Material for the task Start Marker

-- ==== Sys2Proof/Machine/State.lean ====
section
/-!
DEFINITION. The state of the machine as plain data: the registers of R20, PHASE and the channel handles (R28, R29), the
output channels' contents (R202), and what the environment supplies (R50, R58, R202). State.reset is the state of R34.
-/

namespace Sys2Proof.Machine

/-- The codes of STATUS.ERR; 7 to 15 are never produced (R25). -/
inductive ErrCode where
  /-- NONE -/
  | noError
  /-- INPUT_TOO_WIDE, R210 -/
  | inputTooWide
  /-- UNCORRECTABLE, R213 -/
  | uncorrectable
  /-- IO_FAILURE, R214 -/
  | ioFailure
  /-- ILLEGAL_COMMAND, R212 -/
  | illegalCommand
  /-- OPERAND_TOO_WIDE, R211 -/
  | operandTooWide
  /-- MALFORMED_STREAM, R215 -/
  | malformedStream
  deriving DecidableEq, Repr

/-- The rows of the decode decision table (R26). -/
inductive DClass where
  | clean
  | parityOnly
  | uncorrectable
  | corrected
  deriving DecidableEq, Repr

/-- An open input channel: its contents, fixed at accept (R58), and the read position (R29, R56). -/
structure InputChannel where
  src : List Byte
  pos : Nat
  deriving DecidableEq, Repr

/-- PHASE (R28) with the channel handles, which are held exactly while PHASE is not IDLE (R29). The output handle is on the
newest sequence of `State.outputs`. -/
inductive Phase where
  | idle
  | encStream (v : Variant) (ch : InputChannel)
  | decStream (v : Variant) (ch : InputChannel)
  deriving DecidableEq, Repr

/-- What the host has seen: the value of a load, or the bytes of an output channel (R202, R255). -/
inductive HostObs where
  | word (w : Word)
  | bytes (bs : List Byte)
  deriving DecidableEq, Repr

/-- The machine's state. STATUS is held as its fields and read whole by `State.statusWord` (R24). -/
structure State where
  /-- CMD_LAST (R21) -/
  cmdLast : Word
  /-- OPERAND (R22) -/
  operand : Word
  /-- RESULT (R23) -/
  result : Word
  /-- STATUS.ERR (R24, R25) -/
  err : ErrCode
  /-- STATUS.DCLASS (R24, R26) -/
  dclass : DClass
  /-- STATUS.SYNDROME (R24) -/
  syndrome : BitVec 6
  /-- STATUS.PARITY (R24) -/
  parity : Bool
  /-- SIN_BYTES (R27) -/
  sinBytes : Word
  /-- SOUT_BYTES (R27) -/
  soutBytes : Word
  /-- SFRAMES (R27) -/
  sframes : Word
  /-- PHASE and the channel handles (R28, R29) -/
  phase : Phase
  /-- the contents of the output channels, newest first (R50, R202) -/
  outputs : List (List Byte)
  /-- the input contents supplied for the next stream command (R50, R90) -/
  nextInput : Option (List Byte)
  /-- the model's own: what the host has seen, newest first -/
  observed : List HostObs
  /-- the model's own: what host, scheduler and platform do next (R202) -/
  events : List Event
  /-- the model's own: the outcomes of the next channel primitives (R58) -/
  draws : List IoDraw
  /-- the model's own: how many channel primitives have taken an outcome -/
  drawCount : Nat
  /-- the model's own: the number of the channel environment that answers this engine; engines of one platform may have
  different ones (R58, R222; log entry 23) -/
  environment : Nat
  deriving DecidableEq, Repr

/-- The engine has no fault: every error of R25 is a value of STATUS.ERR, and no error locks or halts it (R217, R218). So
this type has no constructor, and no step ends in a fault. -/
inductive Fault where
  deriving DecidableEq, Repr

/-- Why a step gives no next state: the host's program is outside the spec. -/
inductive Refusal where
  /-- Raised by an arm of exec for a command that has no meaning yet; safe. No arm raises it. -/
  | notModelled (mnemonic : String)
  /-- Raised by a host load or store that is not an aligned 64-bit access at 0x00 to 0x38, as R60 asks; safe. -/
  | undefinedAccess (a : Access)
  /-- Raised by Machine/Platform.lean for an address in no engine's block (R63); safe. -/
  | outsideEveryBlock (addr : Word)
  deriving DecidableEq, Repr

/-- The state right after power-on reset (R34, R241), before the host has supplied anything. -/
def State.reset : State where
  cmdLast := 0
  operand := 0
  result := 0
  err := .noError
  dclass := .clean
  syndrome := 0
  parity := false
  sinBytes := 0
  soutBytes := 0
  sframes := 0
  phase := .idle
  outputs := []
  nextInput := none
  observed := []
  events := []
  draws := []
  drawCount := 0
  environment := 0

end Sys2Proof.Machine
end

Material for the task End Marker
Material for the task Start Marker

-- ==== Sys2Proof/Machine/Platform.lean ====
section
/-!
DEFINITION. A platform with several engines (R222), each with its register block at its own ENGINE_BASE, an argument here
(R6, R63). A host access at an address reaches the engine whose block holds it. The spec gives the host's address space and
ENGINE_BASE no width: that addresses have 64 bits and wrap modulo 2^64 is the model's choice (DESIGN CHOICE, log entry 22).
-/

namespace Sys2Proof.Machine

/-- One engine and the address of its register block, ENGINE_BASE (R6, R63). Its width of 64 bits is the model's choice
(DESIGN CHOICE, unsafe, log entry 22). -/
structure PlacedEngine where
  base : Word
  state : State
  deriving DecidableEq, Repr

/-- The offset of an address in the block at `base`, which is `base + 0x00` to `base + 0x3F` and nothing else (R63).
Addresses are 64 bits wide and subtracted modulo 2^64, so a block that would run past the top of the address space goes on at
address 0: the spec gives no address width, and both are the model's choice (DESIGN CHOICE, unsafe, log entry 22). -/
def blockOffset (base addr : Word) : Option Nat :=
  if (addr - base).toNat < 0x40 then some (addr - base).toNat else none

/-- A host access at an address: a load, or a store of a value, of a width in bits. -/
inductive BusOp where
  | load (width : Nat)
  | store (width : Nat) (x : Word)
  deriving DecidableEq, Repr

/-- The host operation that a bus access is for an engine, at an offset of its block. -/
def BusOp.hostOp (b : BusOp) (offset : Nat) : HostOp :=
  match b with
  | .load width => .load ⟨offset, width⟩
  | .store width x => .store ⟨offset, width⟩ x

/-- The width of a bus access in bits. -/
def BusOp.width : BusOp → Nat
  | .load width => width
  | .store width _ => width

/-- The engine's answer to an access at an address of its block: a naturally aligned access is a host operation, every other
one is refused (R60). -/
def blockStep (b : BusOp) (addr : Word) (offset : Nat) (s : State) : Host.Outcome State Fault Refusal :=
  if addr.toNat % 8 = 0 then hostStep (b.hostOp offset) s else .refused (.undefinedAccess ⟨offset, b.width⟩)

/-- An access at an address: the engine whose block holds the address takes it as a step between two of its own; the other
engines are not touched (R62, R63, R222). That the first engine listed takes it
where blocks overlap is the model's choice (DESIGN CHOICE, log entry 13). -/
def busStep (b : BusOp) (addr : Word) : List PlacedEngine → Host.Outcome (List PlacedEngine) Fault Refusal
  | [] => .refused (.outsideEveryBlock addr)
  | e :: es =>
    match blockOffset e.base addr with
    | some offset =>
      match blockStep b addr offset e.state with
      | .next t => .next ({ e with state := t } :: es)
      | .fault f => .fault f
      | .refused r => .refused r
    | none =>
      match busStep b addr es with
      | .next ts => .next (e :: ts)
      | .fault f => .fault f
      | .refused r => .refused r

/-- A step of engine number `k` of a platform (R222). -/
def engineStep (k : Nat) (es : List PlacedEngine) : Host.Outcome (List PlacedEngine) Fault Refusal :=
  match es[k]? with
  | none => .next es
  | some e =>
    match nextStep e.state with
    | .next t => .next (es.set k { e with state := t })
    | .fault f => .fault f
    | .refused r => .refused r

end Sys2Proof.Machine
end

Material for the task End Marker
Material for the task Start Marker

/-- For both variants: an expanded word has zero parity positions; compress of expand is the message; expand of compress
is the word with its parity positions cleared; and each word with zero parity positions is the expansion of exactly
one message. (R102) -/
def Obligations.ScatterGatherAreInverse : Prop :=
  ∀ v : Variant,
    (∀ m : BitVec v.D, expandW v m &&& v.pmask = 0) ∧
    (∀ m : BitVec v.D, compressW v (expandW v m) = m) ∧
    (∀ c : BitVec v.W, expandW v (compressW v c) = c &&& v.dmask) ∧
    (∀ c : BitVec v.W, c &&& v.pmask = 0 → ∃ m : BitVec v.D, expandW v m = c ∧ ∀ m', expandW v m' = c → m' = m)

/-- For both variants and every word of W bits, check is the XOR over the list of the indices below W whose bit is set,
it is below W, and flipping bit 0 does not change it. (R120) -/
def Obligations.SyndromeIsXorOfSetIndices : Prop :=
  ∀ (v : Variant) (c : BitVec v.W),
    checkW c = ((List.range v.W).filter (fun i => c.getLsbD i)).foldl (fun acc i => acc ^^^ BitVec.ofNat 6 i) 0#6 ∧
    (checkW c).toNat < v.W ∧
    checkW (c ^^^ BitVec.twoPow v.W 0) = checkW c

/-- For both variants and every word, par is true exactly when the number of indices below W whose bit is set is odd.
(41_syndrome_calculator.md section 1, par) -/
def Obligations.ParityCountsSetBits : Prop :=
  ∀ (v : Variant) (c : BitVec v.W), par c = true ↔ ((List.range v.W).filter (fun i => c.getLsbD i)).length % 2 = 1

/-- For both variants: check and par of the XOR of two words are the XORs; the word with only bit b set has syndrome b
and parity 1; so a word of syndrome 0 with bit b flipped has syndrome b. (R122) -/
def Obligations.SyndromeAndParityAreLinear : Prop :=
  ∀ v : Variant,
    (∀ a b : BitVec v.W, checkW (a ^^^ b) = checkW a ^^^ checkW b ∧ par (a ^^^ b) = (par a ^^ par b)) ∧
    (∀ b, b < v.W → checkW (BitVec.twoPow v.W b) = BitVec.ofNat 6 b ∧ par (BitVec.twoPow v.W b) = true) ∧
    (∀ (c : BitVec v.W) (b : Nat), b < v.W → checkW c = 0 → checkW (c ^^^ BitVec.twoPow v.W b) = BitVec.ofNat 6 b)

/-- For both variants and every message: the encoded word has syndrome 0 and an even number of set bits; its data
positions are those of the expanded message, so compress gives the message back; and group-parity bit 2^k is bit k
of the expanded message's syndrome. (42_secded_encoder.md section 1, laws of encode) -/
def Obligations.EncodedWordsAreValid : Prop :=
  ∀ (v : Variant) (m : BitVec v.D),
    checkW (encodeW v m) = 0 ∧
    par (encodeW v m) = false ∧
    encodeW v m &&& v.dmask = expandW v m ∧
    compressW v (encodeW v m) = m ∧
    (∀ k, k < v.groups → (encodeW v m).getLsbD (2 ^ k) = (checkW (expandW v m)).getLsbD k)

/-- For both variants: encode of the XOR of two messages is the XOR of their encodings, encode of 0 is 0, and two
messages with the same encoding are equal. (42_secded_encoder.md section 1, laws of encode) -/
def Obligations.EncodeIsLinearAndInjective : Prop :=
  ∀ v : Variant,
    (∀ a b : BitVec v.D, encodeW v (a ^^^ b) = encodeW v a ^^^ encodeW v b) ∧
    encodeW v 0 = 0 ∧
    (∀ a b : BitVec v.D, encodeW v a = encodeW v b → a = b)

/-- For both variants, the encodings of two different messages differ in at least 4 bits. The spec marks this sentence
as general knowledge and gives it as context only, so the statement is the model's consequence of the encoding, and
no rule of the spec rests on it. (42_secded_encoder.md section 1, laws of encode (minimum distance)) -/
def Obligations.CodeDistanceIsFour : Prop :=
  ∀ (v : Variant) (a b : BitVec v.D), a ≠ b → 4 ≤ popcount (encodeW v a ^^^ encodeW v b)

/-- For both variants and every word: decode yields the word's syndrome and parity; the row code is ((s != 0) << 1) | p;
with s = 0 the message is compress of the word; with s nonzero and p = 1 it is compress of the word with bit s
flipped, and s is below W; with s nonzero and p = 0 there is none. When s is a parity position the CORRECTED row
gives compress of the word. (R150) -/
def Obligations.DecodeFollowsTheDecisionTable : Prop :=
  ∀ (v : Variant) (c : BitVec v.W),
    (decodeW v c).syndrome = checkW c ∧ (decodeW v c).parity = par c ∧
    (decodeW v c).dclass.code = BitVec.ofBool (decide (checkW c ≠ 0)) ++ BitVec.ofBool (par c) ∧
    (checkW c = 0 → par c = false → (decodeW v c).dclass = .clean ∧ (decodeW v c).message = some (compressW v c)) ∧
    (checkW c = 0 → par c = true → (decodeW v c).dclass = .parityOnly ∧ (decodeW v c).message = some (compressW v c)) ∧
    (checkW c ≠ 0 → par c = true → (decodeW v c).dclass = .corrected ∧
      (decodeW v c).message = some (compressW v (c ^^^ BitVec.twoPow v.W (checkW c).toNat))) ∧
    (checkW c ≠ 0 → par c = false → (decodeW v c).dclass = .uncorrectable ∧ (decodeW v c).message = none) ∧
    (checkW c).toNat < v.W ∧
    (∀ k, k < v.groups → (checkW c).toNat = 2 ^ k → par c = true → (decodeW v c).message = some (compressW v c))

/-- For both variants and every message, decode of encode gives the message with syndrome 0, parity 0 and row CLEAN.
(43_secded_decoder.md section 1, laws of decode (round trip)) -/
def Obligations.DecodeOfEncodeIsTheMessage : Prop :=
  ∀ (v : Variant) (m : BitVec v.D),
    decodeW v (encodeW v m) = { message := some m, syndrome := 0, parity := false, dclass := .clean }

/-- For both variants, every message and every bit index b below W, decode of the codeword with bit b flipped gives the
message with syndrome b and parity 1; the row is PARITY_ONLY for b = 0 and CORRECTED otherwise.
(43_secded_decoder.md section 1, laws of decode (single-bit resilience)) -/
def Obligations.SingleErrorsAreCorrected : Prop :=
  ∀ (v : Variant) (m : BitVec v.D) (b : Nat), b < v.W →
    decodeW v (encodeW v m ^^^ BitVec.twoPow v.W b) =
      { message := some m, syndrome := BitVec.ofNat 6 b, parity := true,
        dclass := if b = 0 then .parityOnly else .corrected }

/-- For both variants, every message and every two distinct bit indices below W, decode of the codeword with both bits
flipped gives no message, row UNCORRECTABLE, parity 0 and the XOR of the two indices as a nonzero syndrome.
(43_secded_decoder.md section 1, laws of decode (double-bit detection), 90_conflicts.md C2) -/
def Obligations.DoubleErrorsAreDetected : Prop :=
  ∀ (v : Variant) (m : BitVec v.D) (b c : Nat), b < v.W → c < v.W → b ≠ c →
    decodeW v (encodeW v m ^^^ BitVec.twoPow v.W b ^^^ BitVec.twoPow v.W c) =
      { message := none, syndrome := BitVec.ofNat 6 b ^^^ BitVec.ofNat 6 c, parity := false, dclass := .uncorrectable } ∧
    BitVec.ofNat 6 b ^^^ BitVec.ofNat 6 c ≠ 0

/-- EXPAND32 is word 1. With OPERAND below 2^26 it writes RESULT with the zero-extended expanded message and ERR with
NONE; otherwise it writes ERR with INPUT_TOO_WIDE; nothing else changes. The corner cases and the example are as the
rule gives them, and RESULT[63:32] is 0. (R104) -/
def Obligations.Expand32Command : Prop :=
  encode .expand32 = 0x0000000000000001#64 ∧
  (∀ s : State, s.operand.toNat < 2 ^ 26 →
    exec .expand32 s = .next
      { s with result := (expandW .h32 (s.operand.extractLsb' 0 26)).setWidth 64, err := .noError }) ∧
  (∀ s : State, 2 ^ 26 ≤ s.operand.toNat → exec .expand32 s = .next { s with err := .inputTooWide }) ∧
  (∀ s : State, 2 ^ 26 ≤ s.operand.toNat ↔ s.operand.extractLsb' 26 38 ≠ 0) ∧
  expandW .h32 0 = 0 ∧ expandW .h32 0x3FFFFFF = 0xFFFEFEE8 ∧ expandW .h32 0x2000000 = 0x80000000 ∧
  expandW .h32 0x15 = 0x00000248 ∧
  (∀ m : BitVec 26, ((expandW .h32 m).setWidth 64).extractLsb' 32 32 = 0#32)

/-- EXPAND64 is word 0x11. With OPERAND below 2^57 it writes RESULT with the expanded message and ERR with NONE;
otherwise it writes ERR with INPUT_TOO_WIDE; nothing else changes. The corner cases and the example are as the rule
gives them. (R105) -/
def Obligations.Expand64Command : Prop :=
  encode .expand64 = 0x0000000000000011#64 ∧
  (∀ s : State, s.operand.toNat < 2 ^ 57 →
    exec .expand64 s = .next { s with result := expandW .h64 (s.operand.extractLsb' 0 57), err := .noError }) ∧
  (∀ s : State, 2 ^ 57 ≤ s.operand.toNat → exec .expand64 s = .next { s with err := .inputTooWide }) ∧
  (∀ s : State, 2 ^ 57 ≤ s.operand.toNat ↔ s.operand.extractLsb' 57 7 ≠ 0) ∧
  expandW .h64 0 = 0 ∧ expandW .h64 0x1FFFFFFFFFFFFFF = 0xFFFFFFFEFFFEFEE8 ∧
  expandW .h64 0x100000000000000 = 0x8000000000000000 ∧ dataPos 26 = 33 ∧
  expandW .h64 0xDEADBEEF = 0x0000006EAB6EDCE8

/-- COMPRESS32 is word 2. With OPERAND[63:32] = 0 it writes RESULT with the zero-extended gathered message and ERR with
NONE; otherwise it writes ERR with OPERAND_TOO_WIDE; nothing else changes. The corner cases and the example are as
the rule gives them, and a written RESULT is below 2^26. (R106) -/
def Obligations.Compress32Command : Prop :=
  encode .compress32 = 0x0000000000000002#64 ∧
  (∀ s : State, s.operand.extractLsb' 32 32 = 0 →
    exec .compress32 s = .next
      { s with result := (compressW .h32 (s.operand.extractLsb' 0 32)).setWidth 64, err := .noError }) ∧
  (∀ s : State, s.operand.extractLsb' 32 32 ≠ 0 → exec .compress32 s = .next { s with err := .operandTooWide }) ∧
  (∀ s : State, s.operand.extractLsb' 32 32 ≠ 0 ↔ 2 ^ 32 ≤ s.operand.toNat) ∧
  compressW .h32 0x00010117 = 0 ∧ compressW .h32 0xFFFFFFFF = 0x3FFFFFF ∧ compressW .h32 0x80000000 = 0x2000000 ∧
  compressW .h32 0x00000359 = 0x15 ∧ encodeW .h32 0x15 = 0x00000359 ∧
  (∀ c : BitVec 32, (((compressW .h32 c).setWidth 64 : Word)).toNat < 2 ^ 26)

Material for the task End Marker

Your goal:
All that is needed is the exact run of lines above from the line containing "checkW (c ^^^ BitVec.twoPow v.W 0)" through the line containing "and parity 1; so", both of them included.

Response to this exercise:
    checkW (c ^^^ BitVec.twoPow v.W 0) = checkW c

/-- For both variants and every word, par is true exactly when the number of indices below W whose bit is set is odd.
(41_syndrome_calculator.md section 1, par) -/
def Obligations.ParityCountsSetBits : Prop :=
  ∀ (v : Variant) (c : BitVec v.W), par c = true ↔ ((List.range v.W).filter (fun i => c.getLsbD i)).length % 2 = 1

/-- For both variants: check and par of the XOR of two words are the XORs; the word with only bit b set has syndrome b
and parity 1; so a word of syndrome 0 with bit b flipped has syndrome b. (R122) -/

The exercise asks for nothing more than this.